HIV Weekly - 19th September 2012

A round-up of the latest HIV news, for people living with HIV in the UK and beyond.

New anti-HIV drugs

HIV services in the UK

The Department of Health has said that due to new commissioning and contractual arrangements, some English NHS trusts “may no longer find it viable to continue to provide HIV treatment services independently”.

In some parts of the country, private companies and other organisations are now providing sexual health services for the NHS. This is likely to happen more and more under NHS reforms.

But this usually involves sexual health services being provided separately from HIV treatment services, rather than both sexual health and HIV services being provided together. This separation can create problems for HIV services, which until now have often relied upon the staff, premises and facilities they have shared with sexual health services.

A stand-alone HIV treatment service may have higher running costs.

In a letter to NHS commissioners (available on the Department of Health website), the deputy NHS chief executive acknowledges the possibility for disruption. Some existing HIV treatment services may close, with patients needing to transfer to new providers and new arrangements, perhaps in a different location.

This is likely to be a particular risk for some smaller clinics where relatively few people with HIV are treated alongside a larger number of people seeking sexual healthcare.

People with HIV using treatment services should be consulted about possible changes, the letter says.

For more information on the changes to the NHS and ways to get involved, visit our website to read Overhauling health: NHS reform, HIV and patient power.

HIV and ageing

Thanks to effective antiretroviral therapy many people with HIV can expect to live well into old age.

As a result, conditions commonly associated with ageing – for example cardiovascular disease – are becoming an increasingly common cause of serious illness and death in people with HIV.

There is also some concern that the diseases of ageing may be occurring earlier in people with HIV than in the general population.

New research seems to support this theory. Doctors in the US found that falls are as common in middle-aged people with HIV (individuals aged between 45 and 65) as in elderly HIV-negative individuals.

In a three-month period, 30% of people in their study experienced a fall. Multiple serious health conditions increased the risk of falls, as did the use of certain medications, such as antidepressants.

The doctors recommend that middle-aged people should have their risk of falls assessed as part of their routine HIV care.

Another study showed the possible negative impact of HIV on daily function (cooking, washing, cleaning, socialising, shopping and personal finance) can be worsened by ageing.

Depression was especially associated with poorer daily functioning.

The researchers believe this underlines the importance of screening people with HIV for depression and providing the appropriate treatment.

Anal cancer

Low-grade cell changes associated with anal cancer frequently progress in gay men with HIV, new research shows.

Although it is rare, rates of anal cancer are much higher in people with HIV compared to HIV-negative individuals. The highest rates of anal cancer are seen in gay men living with HIV.

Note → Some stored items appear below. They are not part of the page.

-- ==== Sys2Proof/Laws/Transactions.lean ====
section
/-! SUPPORT. What construction, a poke and a suspension are, and one induction for everything that steps and transactions
keep. -/

namespace Sys2Proof.Machine

/-- The state a fuelled resume leaves; the given one where a step was refused. -/
def ResumeResult.state : ResumeResult → State → State
  | .returned _ _ t, _ => t
  | .outOfFuel t, _ => t
  | .refused _, s => s

@[simp] theorem stepsFrom_zero (s : State) : stepsFrom 0 s = [] := rfl

/-- A step that answers goes on from its next state. -/
theorem stepsFrom_next {s t : State} (n : Nat) (h : step s = .next t) : stepsFrom (n + 1) s = s :: stepsFrom n t := by
  simp only [stepsFrom, h]

/-- A relation that is reflexive and transitive, and that steps and emptied queues keep, holds across a resume's loop. -/
theorem resumeLoop_rel {P : State → State → Prop} (refl : ∀ s, P s s) (trans : ∀ s t u, P s t → P t u → P s u)
    (hstep : ∀ s t, step s = .next t → P s t) (hq : ∀ s q, P s (s.setOutq q)) (fuel : Nat) (s s0 : State)
    (h0 : P s0 s) : P s0 ((resumeLoop fuel s).state s0) := by
  induction fuel generalizing s with
  | zero => exact h0
  | succ k ih =>
    unfold resumeLoop
    cases h : step s with
    | next t =>
      simp only
      cases stopReason s t with
      | some r => exact trans _ _ _ h0 (trans _ _ _ (hstep _ _ h) (hq _ _))
      | none => exact ih t (trans _ _ _ h0 (hstep _ _ h))
    | fault f => cases f; exact trans _ _ _ h0 (hq _ _)
    | refused r => exact refl _

/-- Everything a poke that is accepted does (60_exceptions R144). -/
theorem State.poke_some {s t : State} {a : Int} {v : Cell} (h : s.poke a v = some t) :
    0 ≤ a ∧ a < s.addrLimit ∧ t = (s.setMem (s.mem.write a.toNat v)).setExt
      (match s.cfg.memPolicy with
      | .grow => max s.ext (a.toNat + 1)
      | .fixed => s.ext) := by
  unfold State.poke at h
  split at h
  · next hc => injection h with h; exact ⟨hc.1, hc.2, h.symm⟩
  · cases h

/-- A relation that is reflexive and transitive, and that steps, queue changes and pokes keep, holds across every
transaction. -/
theorem State.transact_rel {P : State → State → Prop} (refl : ∀ s, P s s)
    (trans : ∀ s t u, P s t → P t u → P s u) (hstep : ∀ s t, step s = .next t → P s t)
    (hq : ∀ s q, P s (s.setOutq q)) (hi : ∀ s q, P s (s.setInq q))
    (hp : ∀ s a v t, s.poke a v = some t → P s t) (s : State) (fuel : Nat) (tx : Transaction) :
    P s (s.transact fuel tx).2 := by
  cases tx with
  | pushInput v => exact hi _ _
  | isHalted => exact refl _
  | status => exact refl _
  | peek a => simp only [State.transact]; cases h : s.peek a <;> exact refl _
  | poke a v =>
    simp only [State.transact]
    cases h : s.poke a v with
    | none => exact refl _
    | some t => exact hp _ _ _ _ h
  | resume xs =>
    have : P s ((s.resume fuel xs).state s) := by
      unfold State.resume
      split
      · exact refl _
      · exact refl _
      · exact resumeLoop_rel refl trans hstep hq _ _ _ (hi _ _)
    simp only [State.transact]
    cases h : s.resume fuel xs <;> rw [h] at this <;> exact this

/-- Everything a construction that is not refused gives (70_reset R170). -/
theorem construct_some {c : Config} {program : List Int} {input : List Cell} {s : State}
    (h : construct c program input = some s) : c.acceptable = true ∧ (∀ v ∈ program, fits64 v) ∧
      s = { cfg := c, mem := Memory.writeList [] 0 (program.map Cell.ofInt)
            ext := Config.initialExtent c program.length, pc := 0, rb := 0, status := .ready, inq := input, outq := [] } := by
  unfold construct at h
  split at h
  · next hc => injection h with h; exact ⟨hc.1, hc.2, h.symm⟩
  · cases h

/-- A state suspends exactly when it fetches an IN and its queue is empty (30_encoding R74 step 6). -/
theorem State.suspends_iff {s : State} :
    s.suspends = true ↔ s.Fetches ∧ s.inq = [] ∧ ∃ d, s.decodeAt s.pc.toNat = .ok (.inp d) := by
  unfold State.suspends State.Fetches
  cases hs : s.status with
  | faulted f => simp
  | halted => simp
  | ready =>
    rcases s.fetch_cases with ⟨h1, h2⟩ | ⟨h1, _, h2⟩ | ⟨h1, _, r, hr, h2⟩ | ⟨h1, h3, i, hd, h2⟩ <;> rw [h2]
    · simp; omega
    · simp; omega
    · simp [hr]
    · cases hq : s.inq <;> cases i <;> simp [hd, h1, h3]

/-- Everything a step that answers a next state does: it rests on a halted machine, stops at the fetch, or runs the
decoded instruction (30_encoding R73, R74). -/
theorem step_cases {s t : State} (h : step s = .next t) :
    (s.status = .halted ∧ t = s) ∨
    (s.status = .ready ∧ s.pc < 0 ∧ t = s.takeFault s.underflowRecord) ∨
    (s.status = .ready ∧ 0 ≤ s.pc ∧ s.ext ≤ s.pc ∧ t = s.halt) ∨
    (s.Fetches ∧ ∃ r, s.decodeAt s.pc.toNat = .error r ∧ t = s.takeFault (s.rejectRecord r)) ∨
    (s.Fetches ∧ ∃ i, s.decodeAt s.pc.toNat = .ok i ∧ exec i s = .next t) := by
  cases hs : s.status with
  | faulted f => rw [step_of_faulted hs] at h; cases h
  | halted => rw [step_of_halted hs] at h; injection h with h; exact .inl ⟨rfl, h.symm⟩
  | ready =>
    rw [step_of_ready hs] at h
    rcases s.fetch_cases with ⟨h1, h2⟩ | ⟨h1, h3, h2⟩ | ⟨h1, h3, r, hr, h2⟩ | ⟨h1, h3, i, hd, h2⟩ <;>
      rw [h2] at h <;> simp only at h
    · injection h with h; exact .inr (.inl ⟨rfl, h1, h.symm⟩)
    · injection h with h; exact .inr (.inr (.inl ⟨rfl, h1, h3, h.symm⟩))
    · injection h with h; exact .inr (.inr (.inr (.inl ⟨⟨hs, h1, h3⟩, r, hr, h.symm⟩)))
    · exact .inr (.inr (.inr (.inr ⟨⟨hs, h1, h3⟩, i, hd, h⟩)))

end Sys2Proof.Machine
end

Anal cancer is caused by certain strains of the human papillomavirus (HPV). HPV is a common infection, some strains of which can cause genital warts.

HPV can cause cell changes in the anus that can become cancerous. These cell changes are graded according to their severity.

Spanish researchers have found that after one year, 33% of HIV-positive gay men with low-grade pre-cancerous cell changes in the anus experience progression to high-grade changes and 5% developed anal cancer.

Some doctors now believe that all HIV-positive gay and bisexual men aged over 30 should be screened for pre-cancerous anal cell changes on an annual basis. For more information on the screening debate, visit our website to read Everything okay down there?

HIV and hepatitis C

The presence of bacteria from the gut in the blood (bacterial translocation) may be an explanation for the accelerated course of liver disease seen in people who are co-infected with HIV and hepatitis C.

Liver disease caused by hepatitis C is now an important cause of serious illness and death in people who have HIV and hepatitis C co-infection.

Bacterial translocation is known to be associated with an increased risk of some liver diseases. Infection with HIV has also been associated with bacterial translocation.

Researchers in Madrid wanted to see if bacterial translocation was associated with the pace of liver disease in people with co-infection.

Their study involved 255 people with co-infection and 100 people with neither infection.

They found that 96% of the co-infection group had intestinal bacteria in their blood, compared to just 7% of the control group.

Levels of gut bacteria were higher among people with HIV who had a CD4 cell count below 350 compared to people with a CD4 cell count above this level.

Higher levels of intestinal bacteria in the blood were associated with an increased risk of liver fibrosis (hardening of the liver).